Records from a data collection
-- ==== Sys2Proof/Laws/Frames.lean ====
section
/-! SUPPORT. DRAWFRAME and DRAWTEXT as wholes: everything the sending of a frame or a text line does. -/

namespace Sys2Proof

open Sys2Proof.Machine

/-! ## Whole draws -/

@[simp] theorem length_framePage (payload : List Byte) (p : Nat) : (framePage payload p).length = 128 := by
  simp [framePage]

theorem length_pageEvents (p : Params) (pg : BitVec 3) (data : List Byte) :
    (pageEvents p pg data).length = 2 + (3 + data.length) * eventsPerByte p.cfgMode := by
  simp only [pageEvents, preambleEvents, List.length_append, length_sessionBytes]
  simp only [addressBytes, List.length_cons, List.length_nil]
  ring

/-- "16 + 1048 B" events of a frame (`41_sh1106_controller.md` R99). -/
theorem length_frameEvents (p : Params) (payload : List Byte) :
    (frameEvents p payload).length = 16 + 1048 * eventsPerByte p.cfgMode := by
  simp only [frameEvents, List.range_succ, List.range_zero, List.nil_append, List.flatMap_append,
    List.flatMap_singleton, List.length_append, length_pageEvents, length_framePage]
  ring

theorem length_charBytes {p : Params} {inv : Bool} {c : Byte} (h : 0x20 ≤ c.toNat ∧ c.toNat ≤ 0x7E) :
    (charBytes p inv c).length = 8 := by
  simp [charBytes, glyphIndex, h]

theorem length_lineBytes {p : Params} {inv : Bool} {line : List Byte}
    (h : ∀ c ∈ line, 0x20 ≤ c.toNat ∧ c.toNat ≤ 0x7E) : (lineBytes p inv line).length = 8 * line.length := by
  unfold lineBytes
  induction line with
  | nil => rfl
  | cons c cs ih =>
    rw [List.flatMap_cons, List.length_append, length_charBytes (h c (by simp)),
      ih fun d hd => h d (by simp [hd]), List.length_cons]
    ring

/-- The state DRAWFRAME has sent its last page in, before its result. -/
@[irreducible] def frameSent (payload : List Byte) (s : State) : State :=
  forEach 8 sendPage (convertFrame (loadFrame payload (beginCommand s)))

theorem exec_drawframe_sent {w h : Byte} {payload : List Byte} {s : State} (hl : s.life = .ready)
    (hv : FrameOperandsValid w h payload) :
    exec (.drawframe w h payload) s = .next (endWithPortCheck (frameSent payload s)) := by
  rw [exec_drawframe hl hv, frameSent]

theorem Issued.of_buffers {es : List PortEvent} {u t : State} {f p : Memory}
    (h : Issued es { u with fb := f, pb := p } t) : Issued es u t := h.congr_left ⟨rfl, rfl, rfl, rfl, rfl⟩

theorem Issued.of_text {es : List PortEvent} {u t : State} {x : Memory} (h : Issued es { u with tx := x } t) :
    Issued es u t := h.congr_left ⟨rfl, rfl, rfl, rfl, rfl⟩

theorem issued_frameSent {payload : List Byte} (h : payload.length = 1024) (s : State) :
    Issued (frameEvents s.params payload) (beginCommand s) (frameSent payload s) := by
  have h1 := issued_sendFrame (convertFrame (loadFrame payload (beginCommand s)))
  have h2 := Issued.of_buffers (u := beginCommand s) h1
  have e : (List.finRange 8).flatMap (fun (p : Fin 8) =>
      pageEvents s.params (BitVec.ofNat 3 p) (pageData (toPages (s.fb.load payload) s.pb) p)) =
      frameEvents s.params payload := by
    simp only [pageData_frame h]
    rfl
  rw [← e, frameSent]
  exact h2

/-- The state DRAWTEXT has sent its last column in, before its result. -/
@[irreducible] def textSent (inv : Bool) (row : BitVec 4) (line : List Byte) (s : State) : State :=
  forEach 16 (sendChar inv) (preamble (row.setWidth 3) (loadText line (beginCommand s)))

theorem exec_drawtext_sent {inv : Bool} {rsv : BitVec 3} {row : BitVec 4} {line : List Byte} {s : State}
    (hn : line.length = 16) (hl : s.life = .ready) (hv : TextOperandsValid rsv row line) :
    exec (.drawtext inv rsv row line) s = .next (endWithPortCheck (textSent inv row line s)) := by
  unfold textSent
  exact exec_drawtext hn hl hv

theorem issued_textSent {line : List Byte} (h : line.length = 16) (inv : Bool) (row : BitVec 4) (s : State) :
    Issued (textEvents s.params inv row line) (beginCommand s) (textSent inv row line s) := by
  have h1 := issued_preamble (row.setWidth 3) (loadText line (beginCommand s))
  have h2 := issued_sendLine inv (preamble (row.setWidth 3) (loadText line (beginCommand s)))
  have h3 := Issued.of_text (u := beginCommand s) (h1.trans h2)
  have htx : textOf (preamble (row.setWidth 3) (loadText line (beginCommand s))).tx = line := by
    simpa [loadText] using textOf_load (tx := s.tx) h
  rw [htx, preamble_params] at h3
  unfold textSent
  exact h3

/-! ## What the draws leave -/

namespace Machine

@[simp] theorem frameSent_life (payload : List Byte) (s : State) : (frameSent payload s).life = s.life := by
  unfold frameSent
  exact (forEach_same (·.life) (fun p t => sendPage_life p t) _).trans rfl

@[simp] theorem frameSent_inited (payload : List Byte) (s : State) : (frameSent payload s).inited = s.inited := by
  unfold frameSent
  exact (forEach_same (·.inited) (fun p t => sendPage_inited p t) _).trans rfl

@[simp] theorem frameSent_acq (payload : List Byte) (s : State) : (frameSent payload s).acq = s.acq := by
  unfold frameSent
  exact (forEach_same (·.acq) (fun p t => sendPage_acq p t) _).trans rfl

@[simp] theorem frameSent_dir (payload : List Byte) (s : State) : (frameSent payload s).dir = s.dir := by
  unfold frameSent
  exact (forEach_same (·.dir) (fun p t => sendPage_dir p t) _).trans rfl

@[simp] theorem frameSent_sdreq (payload : List Byte) (s : State) : (frameSent payload s).sdreq = s.sdreq := by
  unfold frameSent
  exact (forEach_same (·.sdreq) (fun p t => sendPage_sdreq p t) _).trans rfl

@[simp] theorem frameSent_initi (payload : List Byte) (s : State) : (frameSent payload s).initi = s.initi := by
  unfold frameSent
  exact (forEach_same (·.initi) (fun p t => sendPage_initi p t) _).trans rfl

@[simp] theorem frameSent_chi (payload : List Byte) (s : State) : (frameSent payload s).chi = s.chi := by
  unfold frameSent
  exact (forEach_same (·.chi) (fun p t => sendPage_chi p t) _).trans rfl

@[simp] theorem frameSent_gcol (payload : List Byte) (s : State) : (frameSent payload s).gcol = s.gcol := by
  unfold frameSent
  exact (forEach_same (·.gcol) (fun p t => sendPage_gcol p t) _).trans rfl

@[simp] theorem frameSent_tx (payload : List Byte) (s : State) : (frameSent payload s).tx = s.tx := by
  unfold frameSent
  exact (forEach_same (·.tx) (fun p t => sendPage_tx p t) _).trans rfl

@[simp] theorem frameSent_params (payload : List Byte) (s : State) : (frameSent payload s).params = s.params := by
  unfold frameSent
  exact (forEach_same (·.params) (fun p t => sendPage_params p t) _).trans rfl

@[simp] theorem frameSent_inbox (payload : List Byte) (s : State) : (frameSent payload s).inbox = s.inbox := by
  unfold frameSent
  exact (forEach_same (·.inbox) (fun p t => sendPage_inbox p t) _).trans rfl

@[simp] theorem frameSent_fb (payload : List Byte) (s : State) : (frameSent payload s).fb = s.fb.load payload := by
  unfold frameSent
  exact (forEach_same (·.fb) (fun p t => sendPage_fb p t) _).trans rfl

@[simp] theorem frameSent_pb (payload : List Byte) (s : State) :
    (frameSent payload s).pb = toPages (s.fb.load payload) s.pb := by
  unfold frameSent
  exact (forEach_same (·.pb) (fun p t => sendPage_pb p t) _).trans rfl

@[simp] theorem textSent_life (inv : Bool) (row : BitVec 4) (line : List Byte) (s : State) :
    (textSent inv row line s).life = s.life := by
  unfold textSent
  exact (forEach_same (·.life) (fun i t => sendChar_life inv i t) _).trans (by simp [loadText])

@[simp] theorem textSent_inited (inv : Bool) (row : BitVec 4) (line : List Byte) (s : State) :
    (textSent inv row line s).inited = s.inited := by
  unfold textSent
  exact (forEach_same (·.inited) (fun i t => sendChar_inited inv i t) _).trans (by simp [loadText])

@[simp] theorem textSent_acq (inv : Bool) (row : BitVec 4) (line : List Byte) (s : State) :
    (textSent inv row line s).acq = s.acq := by
  unfold textSent
  exact (forEach_same (·.acq) (fun i t => sendChar_acq inv i t) _).trans (by simp [loadText])

@[simp] theorem textSent_dir (inv : Bool) (row : BitVec 4) (line : List Byte) (s : State) :
    (textSent inv row line s).dir = s.dir := by
  unfold textSent
  exact (forEach_same (·.dir) (fun i t => sendChar_dir inv i t) _).trans (by simp [loadText])

@[simp] theorem textSent_sdreq (inv : Bool) (row : BitVec 4) (line : List Byte) (s : State) :
    (textSent inv row line s).sdreq = s.sdreq := by
  unfold textSent
  exact (forEach_same (·.sdreq) (fun i t => sendChar_sdreq inv i t) _).trans (by simp [loadText])

@[simp] theorem textSent_page (inv : Bool) (row : BitVec 4) (line : List Byte) (s : State) :
    (textSent inv row line s).page = s.page := by
  unfold textSent
  exact (forEach_same (·.page) (fun i t => sendChar_page inv i t) _).trans (by simp [loadText])

@[simp] theorem textSent_col (inv : Bool) (row : BitVec 4) (line : List Byte) (s : State) :
    (textSent inv row line s).col = s.col := by
  unfold textSent
  exact (forEach_same (·.col) (fun i t => sendChar_col inv i t) _).trans (by simp [loadText])

@[simp] theorem textSent_initi (inv : Bool) (row : BitVec 4) (line : List Byte) (s : State) :
    (textSent inv row line s).initi = s.initi := by
  unfold textSent
  exact (forEach_same (·.initi) (fun i t => sendChar_initi inv i t) _).trans (by simp [loadText])

@[simp] theorem textSent_pb (inv : Bool) (row : BitVec 4) (line : List Byte) (s : State) :
    (textSent inv row line s).pb = s.pb := by
  unfold textSent
  exact (forEach_same (·.pb) (fun i t => sendChar_pb inv i t) _).trans (by simp [loadText])

@[simp] theorem textSent_fb (inv : Bool) (row : BitVec 4) (line : List Byte) (s : State) :
    (textSent inv row line s).fb = s.fb := by
  unfold textSent
  exact (forEach_same (·.fb) (fun i t => sendChar_fb inv i t) _).trans (by simp [loadText])

@[simp] theorem textSent_params (inv : Bool) (row : BitVec 4) (line : List Byte) (s : State) :
    (textSent inv row line s).params = s.params := by
  unfold textSent
  exact (forEach_same (·.params) (fun i t => sendChar_params inv i t) _).trans (by simp [loadText])

@[simp] theorem textSent_inbox (inv : Bool) (row : BitVec 4) (line : List Byte) (s : State) :
    (textSent inv row line s).inbox = s.inbox := by
  unfold textSent
  exact (forEach_same (·.inbox) (fun i t => sendChar_inbox inv i t) _).trans (by simp [loadText])

@[simp] theorem textSent_tx (inv : Bool) (row : BitVec 4) (line : List Byte) (s : State) :
    (textSent inv row line s).tx = s.tx.load line := by
  unfold textSent
  exact (forEach_same (·.tx) (fun i t => sendChar_tx inv i t) _).trans (by simp [loadText])

end Machine

/-! ## The bytes on the wire, whatever the port answers -/

/-- The bytes of WIRE. -/
def wireBytes (s : State) : List Byte := s.wireLog.map WireEntry.byte

theorem wireBytes_append (s t : State) (p : Params) (dc : Level) (bytes : List Byte)
    (h : t.wireLog = s.wireLog ++ sessionEntries p dc bytes) : wireBytes t = wireBytes s ++ bytes := by
  rw [wireBytes, h, List.map_append, sessionEntries, List.map_map]
  exact congrArg (wireBytes s ++ ·) (List.map_id _)

theorem wireBytes_sendByte (v : Byte) (s : State) : wireBytes (sendByte v s) = wireBytes s ++ [v] :=
  wireBytes_append _ _ _ _ _ (wireLog_sendByte v s)

theorem wireBytes_preamble (p : BitVec 3) (s : State) :
    wireBytes (preamble p s) = wireBytes s ++ addressBytes p :=
  wireBytes_append _ _ _ _ _ (wireLog_preamble p s)

/-- A loop sends what its turns send, in order. -/
theorem wireBytes_forEach {n : Nat} {f : Fin n → State → State} {ev : Fin n → List Byte} {Q : State → Prop}
    (hf : ∀ i t, Q t → wireBytes (f i t) = wireBytes t ++ ev i) (hQ : ∀ i t, Q t → Q (f i t)) {s : State}
    (hs : Q s) : wireBytes (forEach n f s) = wireBytes s ++ (List.finRange n).flatMap ev := by
  unfold forEach
  induction List.finRange n generalizing s with
  | nil => simp
  | cons i is ih =>
    rw [List.flatMap_cons, List.foldl_cons, ih (hQ i s hs), hf i s hs, List.append_assoc]

theorem wireBytes_sendPage (p : Fin 8) (s : State) :
    wireBytes (sendPage p s) = wireBytes s ++ (addressBytes (BitVec.ofNat 3 p) ++ pageData s.pb p) := by
  unfold sendPage
  rw [wireBytes_forEach (Q := fun t => t.pb = s.pb) (ev := fun (x : Fin 128) => [pageRead s.pb p x])
    (fun x t ht => by unfold sendColumn; rw [wireBytes_sendByte, ht]; rfl) (fun x t ht => by simpa using ht)
    (by simp), wireBytes_preamble, List.append_assoc, pageData, List.map_eq_flatMap]
  rfl

theorem wireBytes_frameSent {payload : List Byte} (h : payload.length = 1024) (s : State) :
    wireBytes (frameSent payload s) = wireBytes s ++
      (List.range 8).flatMap fun p => addressBytes (BitVec.ofNat 3 p) ++ framePage payload p := by
  unfold frameSent
  refine wireBytes_forEach (Q := fun t => t.pb = toPages (s.fb.load payload) s.pb)
    (ev := fun (p : Fin 8) => addressBytes (BitVec.ofNat 3 p) ++ framePage payload p)
    (fun p t ht => ?_) (fun p t ht => by simpa using ht) rfl
  rw [wireBytes_sendPage, ht, pageData_frame h]

theorem wireBytes_sendChar (inv : Bool) (i : Fin 16) (s : State) :
    wireBytes (sendChar inv i s) = wireBytes s ++ charBytes s.params inv (Memory.read s.tx i) := by
  unfold sendChar
  rw [charBytes_eq]
  refine wireBytes_forEach (Q := fun t => t.params = s.params ∧ t.tx = s.tx)
    (ev := columnBytes s.params inv (Memory.read s.tx i)) (fun j t ht => ?_)
    (fun j t ht => by simpa using ht) ⟨rfl, rfl⟩
  unfold sendGlyphColumn columnBytes
  rw [ht.2]
  cases glyphIndex (Memory.read s.tx i) with
  | none => simp
  | some g => simp only [ht.1]; exact wireBytes_sendByte _ _

theorem wireBytes_textSent {line : List Byte} (h : line.length = 16) (inv : Bool) (row : BitVec 4) (s : State) :
    wireBytes (textSent inv row line s) =
      wireBytes s ++ (addressBytes (row.setWidth 3) ++ lineBytes s.params inv line) := by
  unfold textSent
  have htx : (preamble (row.setWidth 3) (loadText line (beginCommand s))).tx = s.tx.load line := by
    simp [loadText]
  have hline : (List.finRange 16).flatMap (fun (i : Fin 16) =>
      charBytes s.params inv (Memory.read (s.tx.load line) i)) = lineBytes s.params inv line := by
    have e := congrArg (lineBytes s.params inv) (textOf_load (tx := s.tx) h)
    rw [← e, lineBytes, textOf, List.flatMap_map]
  rw [wireBytes_forEach (Q := fun t => t.params = s.params ∧ t.tx = s.tx.load line)
    (ev := fun (i : Fin 16) => charBytes s.params inv (Memory.read (s.tx.load line) i))
    (fun i t ht => by rw [wireBytes_sendChar, ht.1, ht.2]) (fun i t ht => by simpa using ht)
    ⟨by simp [loadText], htx⟩, wireBytes_preamble, List.append_assoc, hline]
  rfl

end Sys2Proof
end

THE PROBLEM:
Scan the lines above for "rw [wireBytes, h, List.map_append, sessionEntries, List.map_map]" and for "(hf : ∀ i t, Q". Repeat exactly the line holding each of them and every line in between.

OUTPUT BELOW:
  rw [wireBytes, h, List.map_append, sessionEntries, List.map_map]
  exact congrArg (wireBytes s ++ ·) (List.map_id _)

theorem wireBytes_sendByte (v : Byte) (s : State) : wireBytes (sendByte v s) = wireBytes s ++ [v] :=
  wireBytes_append _ _ _ _ _ (wireLog_sendByte v s)

theorem wireBytes_preamble (p : BitVec 3) (s : State) :
    wireBytes (preamble p s) = wireBytes s ++ addressBytes p :=
  wireBytes_append _ _ _ _ _ (wireLog_preamble p s)

/-- A loop sends what its turns send, in order. -/
theorem wireBytes_forEach {n : Nat} {f : Fin n → State → State} {ev : Fin n → List Byte} {Q : State → Prop}
    (hf : ∀ i t, Q t → wireBytes (f i t) = wireBytes t ++ ev i) (hQ : ∀ i t, Q t → Q (f i t)) {s : State}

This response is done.